■ Entries provided

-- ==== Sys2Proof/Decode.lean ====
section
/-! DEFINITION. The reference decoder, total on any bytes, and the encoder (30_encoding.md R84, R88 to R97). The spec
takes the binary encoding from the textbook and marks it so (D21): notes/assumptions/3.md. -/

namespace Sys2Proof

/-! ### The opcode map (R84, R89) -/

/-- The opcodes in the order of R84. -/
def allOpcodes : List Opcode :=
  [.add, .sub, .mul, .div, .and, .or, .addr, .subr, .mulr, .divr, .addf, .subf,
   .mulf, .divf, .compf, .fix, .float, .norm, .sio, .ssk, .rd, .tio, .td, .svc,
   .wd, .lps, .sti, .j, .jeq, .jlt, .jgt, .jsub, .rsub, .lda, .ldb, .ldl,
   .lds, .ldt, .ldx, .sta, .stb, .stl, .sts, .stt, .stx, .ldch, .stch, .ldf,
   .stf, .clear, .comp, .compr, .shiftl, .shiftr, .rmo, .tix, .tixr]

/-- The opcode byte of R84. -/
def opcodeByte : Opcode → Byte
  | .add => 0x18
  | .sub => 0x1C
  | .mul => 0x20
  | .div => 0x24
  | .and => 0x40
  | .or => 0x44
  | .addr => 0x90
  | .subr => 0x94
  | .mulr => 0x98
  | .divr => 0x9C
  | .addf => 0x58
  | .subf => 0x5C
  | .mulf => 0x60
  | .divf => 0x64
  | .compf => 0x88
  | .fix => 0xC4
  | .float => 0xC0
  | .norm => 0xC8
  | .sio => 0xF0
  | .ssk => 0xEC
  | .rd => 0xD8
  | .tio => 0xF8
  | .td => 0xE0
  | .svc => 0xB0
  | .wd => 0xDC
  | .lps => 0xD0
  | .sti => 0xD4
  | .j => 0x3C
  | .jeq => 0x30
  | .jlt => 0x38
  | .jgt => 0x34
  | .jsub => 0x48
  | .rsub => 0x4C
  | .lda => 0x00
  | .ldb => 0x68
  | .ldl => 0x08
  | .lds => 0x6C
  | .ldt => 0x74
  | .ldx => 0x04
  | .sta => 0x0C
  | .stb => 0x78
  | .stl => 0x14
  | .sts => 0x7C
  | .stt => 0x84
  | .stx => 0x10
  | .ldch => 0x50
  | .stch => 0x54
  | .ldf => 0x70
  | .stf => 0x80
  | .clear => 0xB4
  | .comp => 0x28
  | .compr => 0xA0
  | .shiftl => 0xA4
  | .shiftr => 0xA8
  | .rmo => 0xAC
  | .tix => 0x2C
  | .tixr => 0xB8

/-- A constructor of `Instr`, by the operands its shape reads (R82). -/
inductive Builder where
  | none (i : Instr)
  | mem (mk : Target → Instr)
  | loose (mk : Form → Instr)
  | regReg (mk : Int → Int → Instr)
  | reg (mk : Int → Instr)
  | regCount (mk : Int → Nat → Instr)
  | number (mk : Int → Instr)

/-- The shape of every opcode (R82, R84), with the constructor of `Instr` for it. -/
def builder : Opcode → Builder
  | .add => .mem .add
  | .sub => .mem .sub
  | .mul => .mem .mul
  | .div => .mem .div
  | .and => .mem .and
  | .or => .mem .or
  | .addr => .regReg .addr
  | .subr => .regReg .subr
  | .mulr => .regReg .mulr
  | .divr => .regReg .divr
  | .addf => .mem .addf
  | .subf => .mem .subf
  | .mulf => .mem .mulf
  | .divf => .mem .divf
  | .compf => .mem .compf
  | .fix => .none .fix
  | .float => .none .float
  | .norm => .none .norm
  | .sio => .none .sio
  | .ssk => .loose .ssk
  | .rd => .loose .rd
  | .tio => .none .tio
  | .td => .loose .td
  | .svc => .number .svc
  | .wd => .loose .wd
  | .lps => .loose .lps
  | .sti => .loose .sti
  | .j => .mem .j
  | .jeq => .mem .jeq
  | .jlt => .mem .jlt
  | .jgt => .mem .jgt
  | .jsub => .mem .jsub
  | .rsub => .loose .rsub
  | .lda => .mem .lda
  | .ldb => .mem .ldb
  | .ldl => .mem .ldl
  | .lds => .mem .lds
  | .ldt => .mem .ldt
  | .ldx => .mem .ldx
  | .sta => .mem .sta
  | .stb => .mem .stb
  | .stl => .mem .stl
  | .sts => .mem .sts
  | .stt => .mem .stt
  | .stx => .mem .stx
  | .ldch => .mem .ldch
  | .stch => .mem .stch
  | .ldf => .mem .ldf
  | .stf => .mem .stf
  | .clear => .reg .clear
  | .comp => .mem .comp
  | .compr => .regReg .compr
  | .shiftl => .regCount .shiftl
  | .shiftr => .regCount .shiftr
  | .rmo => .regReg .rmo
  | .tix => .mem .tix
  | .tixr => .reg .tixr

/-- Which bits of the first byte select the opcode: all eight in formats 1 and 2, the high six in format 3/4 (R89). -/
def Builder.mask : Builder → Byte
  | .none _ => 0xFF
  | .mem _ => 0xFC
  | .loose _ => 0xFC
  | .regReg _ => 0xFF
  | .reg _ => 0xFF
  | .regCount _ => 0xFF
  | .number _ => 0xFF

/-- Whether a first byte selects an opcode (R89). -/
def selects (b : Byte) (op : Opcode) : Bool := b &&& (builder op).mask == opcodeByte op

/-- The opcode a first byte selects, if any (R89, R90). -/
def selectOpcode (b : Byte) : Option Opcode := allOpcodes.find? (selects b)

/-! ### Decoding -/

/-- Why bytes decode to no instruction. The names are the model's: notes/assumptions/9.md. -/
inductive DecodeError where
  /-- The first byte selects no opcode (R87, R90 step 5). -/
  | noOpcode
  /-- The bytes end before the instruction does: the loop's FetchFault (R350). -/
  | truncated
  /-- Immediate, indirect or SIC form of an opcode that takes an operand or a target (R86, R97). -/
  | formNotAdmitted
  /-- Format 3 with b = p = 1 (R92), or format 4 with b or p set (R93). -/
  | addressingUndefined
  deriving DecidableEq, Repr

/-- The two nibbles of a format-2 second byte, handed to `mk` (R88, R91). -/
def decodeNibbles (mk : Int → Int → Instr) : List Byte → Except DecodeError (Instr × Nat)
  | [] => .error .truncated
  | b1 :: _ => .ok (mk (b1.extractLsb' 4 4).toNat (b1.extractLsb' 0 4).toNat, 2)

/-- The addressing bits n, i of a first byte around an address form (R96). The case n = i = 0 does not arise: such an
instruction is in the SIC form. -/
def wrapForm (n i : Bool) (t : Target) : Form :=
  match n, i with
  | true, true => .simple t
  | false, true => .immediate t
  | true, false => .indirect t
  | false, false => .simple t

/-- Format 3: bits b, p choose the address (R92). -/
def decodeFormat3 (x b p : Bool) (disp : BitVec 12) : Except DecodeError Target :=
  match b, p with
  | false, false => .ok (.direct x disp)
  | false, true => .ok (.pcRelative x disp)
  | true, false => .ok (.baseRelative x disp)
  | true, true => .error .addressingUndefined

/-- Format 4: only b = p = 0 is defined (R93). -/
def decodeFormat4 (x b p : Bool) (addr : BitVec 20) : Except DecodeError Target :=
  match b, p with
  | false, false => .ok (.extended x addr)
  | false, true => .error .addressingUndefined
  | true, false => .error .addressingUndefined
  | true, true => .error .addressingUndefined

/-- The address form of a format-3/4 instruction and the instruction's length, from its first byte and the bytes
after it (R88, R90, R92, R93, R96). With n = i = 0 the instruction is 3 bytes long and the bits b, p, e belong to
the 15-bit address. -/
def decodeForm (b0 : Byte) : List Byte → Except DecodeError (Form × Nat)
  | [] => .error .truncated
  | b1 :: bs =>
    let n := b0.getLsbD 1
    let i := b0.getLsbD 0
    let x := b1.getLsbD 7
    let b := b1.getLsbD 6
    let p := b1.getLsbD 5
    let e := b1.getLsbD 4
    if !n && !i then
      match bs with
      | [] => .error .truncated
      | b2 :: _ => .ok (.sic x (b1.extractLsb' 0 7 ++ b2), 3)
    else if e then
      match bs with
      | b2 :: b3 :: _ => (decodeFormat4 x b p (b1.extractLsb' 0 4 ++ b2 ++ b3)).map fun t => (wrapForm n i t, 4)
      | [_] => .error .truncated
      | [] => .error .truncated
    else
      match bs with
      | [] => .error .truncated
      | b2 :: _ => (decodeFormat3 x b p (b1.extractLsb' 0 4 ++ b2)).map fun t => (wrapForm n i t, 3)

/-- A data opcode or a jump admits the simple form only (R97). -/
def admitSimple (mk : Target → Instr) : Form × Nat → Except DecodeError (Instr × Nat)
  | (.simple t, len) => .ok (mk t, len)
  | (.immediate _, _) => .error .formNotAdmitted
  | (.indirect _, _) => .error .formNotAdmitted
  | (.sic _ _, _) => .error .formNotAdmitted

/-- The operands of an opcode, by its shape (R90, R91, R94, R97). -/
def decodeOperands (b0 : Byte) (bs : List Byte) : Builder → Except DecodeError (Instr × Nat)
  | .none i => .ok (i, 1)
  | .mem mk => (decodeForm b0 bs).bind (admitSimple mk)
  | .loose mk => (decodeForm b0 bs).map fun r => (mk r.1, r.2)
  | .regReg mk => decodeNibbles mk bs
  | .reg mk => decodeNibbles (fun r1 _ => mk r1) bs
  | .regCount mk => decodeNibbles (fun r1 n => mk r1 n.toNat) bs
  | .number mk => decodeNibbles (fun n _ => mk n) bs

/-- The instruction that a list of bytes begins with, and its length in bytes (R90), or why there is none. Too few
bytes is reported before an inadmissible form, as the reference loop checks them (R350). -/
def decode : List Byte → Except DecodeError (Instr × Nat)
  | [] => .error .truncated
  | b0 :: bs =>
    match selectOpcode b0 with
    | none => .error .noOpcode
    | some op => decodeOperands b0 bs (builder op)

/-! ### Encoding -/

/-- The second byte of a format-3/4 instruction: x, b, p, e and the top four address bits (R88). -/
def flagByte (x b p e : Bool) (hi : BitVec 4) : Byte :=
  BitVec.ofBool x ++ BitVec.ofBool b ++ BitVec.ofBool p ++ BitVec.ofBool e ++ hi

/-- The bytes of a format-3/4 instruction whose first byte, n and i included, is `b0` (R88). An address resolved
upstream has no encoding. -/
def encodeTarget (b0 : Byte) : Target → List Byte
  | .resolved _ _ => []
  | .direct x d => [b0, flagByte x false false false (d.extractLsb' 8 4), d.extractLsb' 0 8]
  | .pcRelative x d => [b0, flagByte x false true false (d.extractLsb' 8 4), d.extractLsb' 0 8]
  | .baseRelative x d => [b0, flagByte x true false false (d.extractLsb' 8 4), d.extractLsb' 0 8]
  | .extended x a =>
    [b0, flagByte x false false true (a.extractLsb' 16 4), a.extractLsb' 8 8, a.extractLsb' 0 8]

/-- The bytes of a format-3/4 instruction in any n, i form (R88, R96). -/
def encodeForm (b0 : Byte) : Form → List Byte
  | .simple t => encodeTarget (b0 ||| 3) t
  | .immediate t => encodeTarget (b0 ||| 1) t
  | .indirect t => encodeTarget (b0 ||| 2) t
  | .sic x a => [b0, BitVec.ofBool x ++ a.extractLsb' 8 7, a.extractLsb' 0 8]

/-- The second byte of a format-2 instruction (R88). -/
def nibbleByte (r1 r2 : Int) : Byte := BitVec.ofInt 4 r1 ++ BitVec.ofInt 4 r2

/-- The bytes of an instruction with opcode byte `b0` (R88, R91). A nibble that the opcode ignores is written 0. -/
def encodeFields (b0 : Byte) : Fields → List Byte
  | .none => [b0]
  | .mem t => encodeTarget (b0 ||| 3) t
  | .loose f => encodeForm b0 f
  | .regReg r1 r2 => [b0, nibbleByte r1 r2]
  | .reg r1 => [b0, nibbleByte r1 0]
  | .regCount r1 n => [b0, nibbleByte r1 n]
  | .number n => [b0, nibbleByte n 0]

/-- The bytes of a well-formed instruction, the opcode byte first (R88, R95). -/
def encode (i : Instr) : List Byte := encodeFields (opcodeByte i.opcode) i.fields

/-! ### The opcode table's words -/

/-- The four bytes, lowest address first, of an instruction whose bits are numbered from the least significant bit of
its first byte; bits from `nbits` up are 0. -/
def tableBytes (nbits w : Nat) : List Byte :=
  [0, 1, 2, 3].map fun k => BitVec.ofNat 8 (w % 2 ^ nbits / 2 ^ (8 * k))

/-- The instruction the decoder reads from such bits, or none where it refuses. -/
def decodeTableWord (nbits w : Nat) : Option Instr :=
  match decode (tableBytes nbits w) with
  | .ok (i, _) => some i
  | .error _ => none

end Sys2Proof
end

---

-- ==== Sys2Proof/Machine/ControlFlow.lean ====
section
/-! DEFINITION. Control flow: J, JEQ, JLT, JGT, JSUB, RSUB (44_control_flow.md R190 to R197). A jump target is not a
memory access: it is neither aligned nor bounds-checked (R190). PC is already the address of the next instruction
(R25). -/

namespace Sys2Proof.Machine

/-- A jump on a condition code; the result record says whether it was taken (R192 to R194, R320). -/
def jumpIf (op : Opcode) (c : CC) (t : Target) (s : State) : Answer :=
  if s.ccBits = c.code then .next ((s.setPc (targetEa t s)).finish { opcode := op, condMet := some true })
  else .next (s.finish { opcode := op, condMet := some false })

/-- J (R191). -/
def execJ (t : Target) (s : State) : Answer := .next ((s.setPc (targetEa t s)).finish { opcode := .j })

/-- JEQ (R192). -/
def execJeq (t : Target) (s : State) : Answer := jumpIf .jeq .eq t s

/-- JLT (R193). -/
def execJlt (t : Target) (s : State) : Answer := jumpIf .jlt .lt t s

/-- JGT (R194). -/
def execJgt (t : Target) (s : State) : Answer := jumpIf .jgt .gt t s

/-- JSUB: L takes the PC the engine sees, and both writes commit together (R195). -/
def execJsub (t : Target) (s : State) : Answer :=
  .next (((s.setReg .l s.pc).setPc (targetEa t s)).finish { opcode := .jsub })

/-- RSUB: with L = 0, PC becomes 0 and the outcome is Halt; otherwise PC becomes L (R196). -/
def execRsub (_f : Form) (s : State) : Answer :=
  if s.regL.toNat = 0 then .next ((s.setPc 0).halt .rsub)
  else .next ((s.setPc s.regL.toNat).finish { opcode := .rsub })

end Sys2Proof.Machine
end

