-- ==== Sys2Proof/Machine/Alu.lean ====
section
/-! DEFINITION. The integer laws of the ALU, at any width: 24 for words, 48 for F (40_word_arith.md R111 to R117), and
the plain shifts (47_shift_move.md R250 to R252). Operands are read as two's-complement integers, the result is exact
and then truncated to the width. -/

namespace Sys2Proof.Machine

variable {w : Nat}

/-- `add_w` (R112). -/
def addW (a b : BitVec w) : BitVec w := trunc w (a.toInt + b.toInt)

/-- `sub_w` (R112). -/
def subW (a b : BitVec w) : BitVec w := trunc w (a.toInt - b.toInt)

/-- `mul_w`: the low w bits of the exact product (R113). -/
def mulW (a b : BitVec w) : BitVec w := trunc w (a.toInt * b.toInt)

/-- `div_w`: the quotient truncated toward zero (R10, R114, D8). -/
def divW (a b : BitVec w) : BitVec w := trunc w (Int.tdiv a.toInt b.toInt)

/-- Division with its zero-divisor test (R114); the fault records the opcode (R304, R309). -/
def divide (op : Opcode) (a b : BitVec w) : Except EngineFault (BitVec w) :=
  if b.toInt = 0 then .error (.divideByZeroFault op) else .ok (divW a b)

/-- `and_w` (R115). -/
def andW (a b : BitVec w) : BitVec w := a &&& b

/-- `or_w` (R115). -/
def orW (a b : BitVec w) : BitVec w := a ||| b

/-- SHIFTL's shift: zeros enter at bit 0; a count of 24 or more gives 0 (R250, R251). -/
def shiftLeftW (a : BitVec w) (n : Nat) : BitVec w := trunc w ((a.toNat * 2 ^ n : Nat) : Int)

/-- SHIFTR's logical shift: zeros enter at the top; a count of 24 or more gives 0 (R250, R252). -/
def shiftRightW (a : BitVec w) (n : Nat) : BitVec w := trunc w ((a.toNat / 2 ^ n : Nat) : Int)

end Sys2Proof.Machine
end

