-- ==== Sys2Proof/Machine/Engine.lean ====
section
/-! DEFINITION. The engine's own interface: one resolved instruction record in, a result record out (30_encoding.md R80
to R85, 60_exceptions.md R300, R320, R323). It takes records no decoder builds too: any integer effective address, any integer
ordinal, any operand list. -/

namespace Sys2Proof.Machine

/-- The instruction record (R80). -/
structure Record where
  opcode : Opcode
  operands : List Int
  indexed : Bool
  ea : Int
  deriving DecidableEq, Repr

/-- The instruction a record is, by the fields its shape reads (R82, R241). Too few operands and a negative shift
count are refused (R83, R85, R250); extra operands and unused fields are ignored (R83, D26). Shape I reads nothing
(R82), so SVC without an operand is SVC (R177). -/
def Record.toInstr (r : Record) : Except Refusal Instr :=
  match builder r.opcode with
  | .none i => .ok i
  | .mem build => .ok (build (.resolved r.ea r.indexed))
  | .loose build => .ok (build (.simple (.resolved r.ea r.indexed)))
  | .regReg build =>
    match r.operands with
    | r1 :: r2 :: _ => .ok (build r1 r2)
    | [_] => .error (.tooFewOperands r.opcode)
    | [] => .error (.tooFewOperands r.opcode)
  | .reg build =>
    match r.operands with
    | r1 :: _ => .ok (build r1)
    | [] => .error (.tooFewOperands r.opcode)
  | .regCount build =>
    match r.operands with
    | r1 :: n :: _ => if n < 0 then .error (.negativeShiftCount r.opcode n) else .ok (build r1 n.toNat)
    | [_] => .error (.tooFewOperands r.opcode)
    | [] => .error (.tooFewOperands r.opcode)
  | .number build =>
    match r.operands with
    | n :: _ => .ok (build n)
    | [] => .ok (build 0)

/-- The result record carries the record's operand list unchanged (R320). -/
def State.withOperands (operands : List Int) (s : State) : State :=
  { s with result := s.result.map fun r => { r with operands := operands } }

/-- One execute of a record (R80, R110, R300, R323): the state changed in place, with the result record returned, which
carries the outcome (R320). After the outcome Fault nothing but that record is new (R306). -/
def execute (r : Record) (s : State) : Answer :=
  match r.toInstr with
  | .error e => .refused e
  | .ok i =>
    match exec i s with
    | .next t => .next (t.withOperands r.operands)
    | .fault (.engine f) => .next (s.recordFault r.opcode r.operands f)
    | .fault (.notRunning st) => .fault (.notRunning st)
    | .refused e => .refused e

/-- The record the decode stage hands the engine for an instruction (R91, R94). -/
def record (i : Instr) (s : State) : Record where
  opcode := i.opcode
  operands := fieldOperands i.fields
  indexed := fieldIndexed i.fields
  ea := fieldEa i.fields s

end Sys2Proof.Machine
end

■ What the task asks
What you return must be an exact retyping of the lines above starting at the line with "memory access: it" and ending at the line with "def subW (a", and nothing besides.

■ Answer to the exercise
memory access: it is neither aligned nor bounds-checked (R190). PC is already the address of the next instruction
(R25). -/

namespace Sys2Proof.Machine

/-- A jump on a condition code; the result record says whether it was taken (R192 to R194, R320). -/
def jumpIf (op : Opcode) (c : CC) (t : Target) (s : State) : Answer :=
  if s.ccBits = c.code then .next ((s.setPc (targetEa t s)).finish { opcode := op, condMet := some true })
  else .next (s.finish { opcode := op, condMet := some false })

/-- J (R191). -/
def execJ (t : Target) (s : State) : Answer := .next ((s.setPc (targetEa t s)).finish { opcode := .j })

/-- JEQ (R192). -/
def execJeq (t : Target) (s : State) : Answer := jumpIf .jeq .eq t s

/-- JLT (R193). -/
def execJlt (t : Target) (s : State) : Answer := jumpIf .jlt .lt t s

/-- JGT (R194). -/
def execJgt (t : Target) (s : State) : Answer := jumpIf .jgt .gt t s

/-- JSUB: L takes the PC the engine sees, and both writes commit together (R195). -/
def execJsub (t : Target) (s : State) : Answer :=
  .next (((s.setReg .l s.pc).setPc (targetEa t s)).finish { opcode := .jsub })

/-- RSUB: with L = 0, PC becomes 0 and the outcome is Halt; otherwise PC becomes L (R196). -/
def execRsub (_f : Form) (s : State) : Answer :=
  if s.regL.toNat = 0 then .next ((s.setPc 0).halt .rsub)
  else .next ((s.setPc s.regL.toNat).finish { opcode := .rsub })

end Sys2Proof.Machine
end

-- ==== Sys2Proof/Machine/Alu.lean ====
section
/-! DEFINITION. The integer laws of the ALU, at any width: 24 for words, 48 for F (40_word_arith.md R111 to R117), and
the plain shifts (47_shift_move.md R250 to R252). Operands are read as two's-complement integers, the result is exact
and then truncated to the width. -/

namespace Sys2Proof.Machine

variable {w : Nat}

/-- `add_w` (R112). -/
def addW (a b : BitVec w) : BitVec w := trunc w (a.toInt + b.toInt)

/-- `sub_w` (R112). -/
def subW (a b : BitVec w) : BitVec w := trunc w (a.toInt - b.toInt)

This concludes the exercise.